Family Secrets . . .

Find out how Joanna Schaffhausen combines family secrets, neuroscience, and murder in her trio of novels, the most recent out this week from Minotaur Press!

Love to know what inspires writers? Don’t miss my post on how Nikola Tesla inspired Colleen Winter. Click the link here.

The Author

Joanna Schaffhausen

Joanna Schaffhausen wields a mean scalpel, skills she developed in her years studying neuroscience. She has a doctorate in psychology, which reflects her long-standing interest in the brain―how it develops and the many ways it can go wrong.

Previously, she worked as a scientific editor in the field of drug development. Prior to that, she was an editorial producer for ABC News, writing for programs such as World News TonightGood Morning America, and 20/20.

She lives in the Boston area with her husband and daughter.

To learn more about Joanna, click on her name, photo or any of the following links: Amazon, Facebook, Twitter, Instagram.


The Books

All The Best Lies

Family Secrets
Book Three

FBI agent Reed Markham is haunted by one painful unsolved mystery: who murdered his mother?

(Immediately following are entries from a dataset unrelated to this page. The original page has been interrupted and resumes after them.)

-- ==== Sys2Proof/Machine/Align.lean ====
section
/-! DEFINITION. Rail alignment and load sharing (chapter 5): valid bogies, measured positions, trims, commands, skew,
the degraded flag, and the checks whose stops a period raises. -/

namespace Sys2Proof.Machine

/-! ### Measurement (R77 to R79) -/

/-- The measured position of a rail from its valid bogies: the floor of the mean of p_b + o_b (R78). -/
def railPosition (valid : List AddrRec) : Option Int :=
  if valid.isEmpty then none
  else some ((valid.foldl (fun (n : Int) (a : AddrRec) => n + (a.lastPos + a.offset)) 0) / (valid.length : Int))

/-- The valid bogies of a rail. -/
def Plant.validRail (env : Env) (p : Plant) (i : Slot) (r : Rail) : List AddrRec :=
  (p.railBogies i r).filter (fun a => a.isValid env.cfg.dev.stale)

/-- The rails of a span that exist, in ascending order. -/
def railsOf (sc : SpanConfig) : List Rail := four.filter (fun r => r.val < sc.rails)

/-- All of some optional values, when every one is there. -/
def allSome (vs : List (Option Int)) : Option (List Int) :=
  match vs with
  | [] => some []
  | none :: _ => none
  | some v :: rest => (allSome rest).map (fun ws => v :: ws)

/-- The span measured position: the floor of the mean of the rail positions, when every rail has one (R79). -/
def spanPosition (sc : SpanConfig) (mr : Quad (Option Int)) : Option Int :=
  match allSome ((railsOf sc).map mr.get) with
  | some (v :: vs) => some (((v :: vs).foldl (fun a b => a + b) 0) / ((v :: vs).length : Int))
  | _ => none

/-- The valid counts and the rail and span measured positions formed from the address records as they stand, with the
last m formed kept (R77 to R79). -/
def formPositions (env : Env) (i : Slot) (p : Plant) : Plant :=
  let sc := env.span i
  let sp := p.span i
  let there (r : Rail) := decide (r.val < sc.rails)
  let mr := Quad.ofFn (fun r => if there r then railPosition (p.validRail env i r) else none)
  let n := Quad.ofFn (fun r => if there r then (p.validRail env i r).length else 0)
  let m := spanPosition sc mr
  p.setSpan i { sp with meas := { sp.meas with nValid := n, mr := mr, m := m },
                        lastM := match m with | some v => some v | none => sp.lastM }

/-- The measurement of a period: the validity of every bogie of the span, shown in its record until the next period
(R91), and the positions. -/
def measureSpan (env : Env) (i : Slot) (p : Plant) : Plant :=
  let p := formPositions env i p
  { p with link := { p.link with addrs := p.link.addrs.map (fun a =>
      if a.isBogieOf i then { a with valid := a.isValid env.cfg.dev.stale } else a) } }

/-! ### Trims and commands (R82 to R85) -/

/-- A rail trim (R82): Kp times the rail error over 1000, truncated toward zero and limited to Tmax. -/
def railTrim (sc : SpanConfig) (e : Option Int) : Int :=
  match e with
  | none => 0
  | some v => clampInt (-(sc.tmax : Int)) sc.tmax ((sc.kp * v).tdiv 1000)

/-- The torque of a bogie's last reply, limited to -200 to +200 (R83). -/
def AddrRec.torque (a : AddrRec) : Int :=
  match a.last with
  | some r => clampInt (-200) 200 r.torque
  | none => 0

/-- The mean torque of a rail's valid bogies, truncated toward zero (R83). -/
def meanTorque (valid : List AddrRec) : Int := (valid.foldl (fun (n : Int) (a : AddrRec) => n + a.torque) 0).tdiv (valid.length : Int)

/-- A load trim (R83): 0 for an invalid bogie. -/
def bogieTrim (sc : SpanConfig) (mean : Int) (a : AddrRec) : Int :=
  if a.valid then clampInt (-(sc.lmax : Int)) sc.lmax (sc.kl * (mean - a.torque)) else 0

/-- A bogie command (R84): the sum of the reference, the rail trim and the load trim, limited to Vb. -/
def bogieCommand (sc : SpanConfig) (dir : Dir) (v : Nat) (trim load : Int) : Int :=
  clampInt (-(sc.vb : Int)) sc.vb (dirInt dir * v + trim + load)

/-- The load trim and command of one address, formed for the bogies of a span in mode RUN and 0 otherwise. -/
def AddrRec.drive (sc : SpanConfig) (i : Slot) (sp : Span) (means : Quad Int) (a : AddrRec) : AddrRec :=
  if a.isBogieOf i then
    if sp.inRun then
      let load := bogieTrim sc (means.get a.rail) a
      { a with loadTrim := load, command := bogieCommand sc sp.dir sp.v (sp.meas.tr.get a.rail) load }
    else { a with loadTrim := 0, command := 0 }
  else a

/-! ### Skew (R86, R87) -/

/-- The rail of the highest value of `key`, the lowest-numbered of equal ones. -/
def bestRail (key : Rail → Int) (rs : List Rail) : Option Rail :=
  rs.foldl (fun best r => match best with
    | none => some r
    | some b => if key b < key r then some r else some b) none

/-- The skew of a period with its leading and lagging rails, when every rail has a measured position (R86). -/
def skewOf (sc : SpanConfig) (mr : Quad (Option Int)) : Option (Nat × Rail × Rail) :=
  let at_ (r : Rail) := (mr.get r).getD 0
  if (railsOf sc).all (fun r => (mr.get r).isSome) then
    match bestRail at_ (railsOf sc), bestRail (fun r => -at_ r) (railsOf sc) with
    | some lead, some lag => some ((at_ lead - at_ lag).toNat, lead, lag)
    | _, _ => none
  else none

/-- The skew of a period stored, and the skew warning judged with its report (R86, R87). -/
def skewStep (env : Env) (i : Slot) (p : Plant) : Plant :=
  let sc := env.span i
  let sp := p.span i
  match skewOf sc sp.meas.mr with
  | none => p
  | some (s, lead, lag) =>
    let warn := sp.skewArmed && decide (sc.sWarn < s)
    let rearm := !sp.skewArmed && decide (s < sc.sWarn / 2)
    let p := p.setSpan i { sp with skew := s, leading := some lead, lagging := some lag,
                                   skewArmed := (sp.skewArmed && !warn) || rearm }
    if warn then p.report (.skewWarn i s lead lag env.time) else p

/-! ### The alignment step (R76) -/

/-- Whether a span is degraded (R81): every rail at or above its minimum and some rail below its declared count. -/
def Span.degradedNow (env : Env) (i : Slot) (sp : Span) : Bool :=
  !sp.belowMinimum env i && !sp.railsAll (env.span i) (fun r n => env.declared i r ≤ n)

/-- The rest of the alignment step, on the measurement of the period and the x, v and dir the generator left: the
degraded flag, the rail errors, the trims and commands in mode RUN, and the skew. The trims of the last period
in mode RUN are kept out of RUN (R91). -/
def alignSpan (env : Env) (i : Slot) (p : Plant) : Plant :=
  let sc := env.span i
  let sp := p.span i
  let er := sp.meas.mr.map (fun m => m.map (fun v => sp.x - v))
  let tr := if sp.inRun then er.map (railTrim sc) else sp.meas.tr
  let sp := { sp with degraded := sp.degradedNow env i, meas := { sp.meas with er := er, tr := tr } }
  let means := Quad.ofFn (fun r => meanTorque (p.validRail env i r))
  let p := p.setSpan i sp
  skewStep env i { p with link := { p.link with addrs := p.link.addrs.map (AddrRec.drive sc i sp means) } }

/-! ### Checks (5.10) -/

/-- Whether m, formed at this period, lies more than the margin outside the envelope (R27). -/
def Span.outsideEnvelope (sc : SpanConfig) (sp : Span) : Bool :=
  match sp.meas.m with
  | none => false
  | some m => !inRange (sc.xmin - Config.envelopeMargin) (sc.xmax + Config.envelopeMargin) m

/-- Whether some rail error formed at this period exceeds F_lim, in the states R89 judges. R33 has an error left after CLEAR
FAULT raise its stop at the span's next period; the model follows R89, which judges it at the first period of MOVING
(log entry 39). -/
def Span.followingError (sc : SpanConfig) (sp : Span) : Bool :=
  sp.inRun && sp.meas.er.toList.any (fun e => match e with | some v => decide (sc.fLim < magnitude v) | none => false)

/-- The skew stop of a period (R88): judged while energised and when the skew was formed. -/
def Span.skewStop (sc : SpanConfig) (sp : Span) : List StopRequest :=
  if sp.state.energised && (skewOf sc sp.meas.mr).isSome then
    if sc.sTrip < sp.skew then [faultStop .safe .skewTrip]
    else if sc.sStop < sp.skew then [faultStop .controlled .skewStop]
    else []
  else []

/-- The stops a span's own checks raise at a period, in the order of R90: bogie loss, envelope, following, skew. -/
def Span.checks (env : Env) (i : Slot) (sp : Span) : List StopRequest :=
  let sc := env.span i
  (if sp.belowMinimum env i then [faultStop .quick .bogieLoss] else []) ++
  (if sp.outsideEnvelope sc then [faultStop .quick .envelope] else []) ++
  (if sp.followingError sc then [faultStop .quick .following] else []) ++ sp.skewStop sc

end Sys2Proof.Machine
end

Camilla was brutally stabbed to death more than forty years ago while baby Reed lay in his crib mere steps away. The trail went so cold that the Las Vegas Police Department has given up hope of solving the case.

But then a shattering family secret changes everything Reed knows about his origins, his murdered mother, and his powerful adoptive father, state senator Angus Markham.

Now Reed has to wonder if his mother’s killer is uncomfortably close to home.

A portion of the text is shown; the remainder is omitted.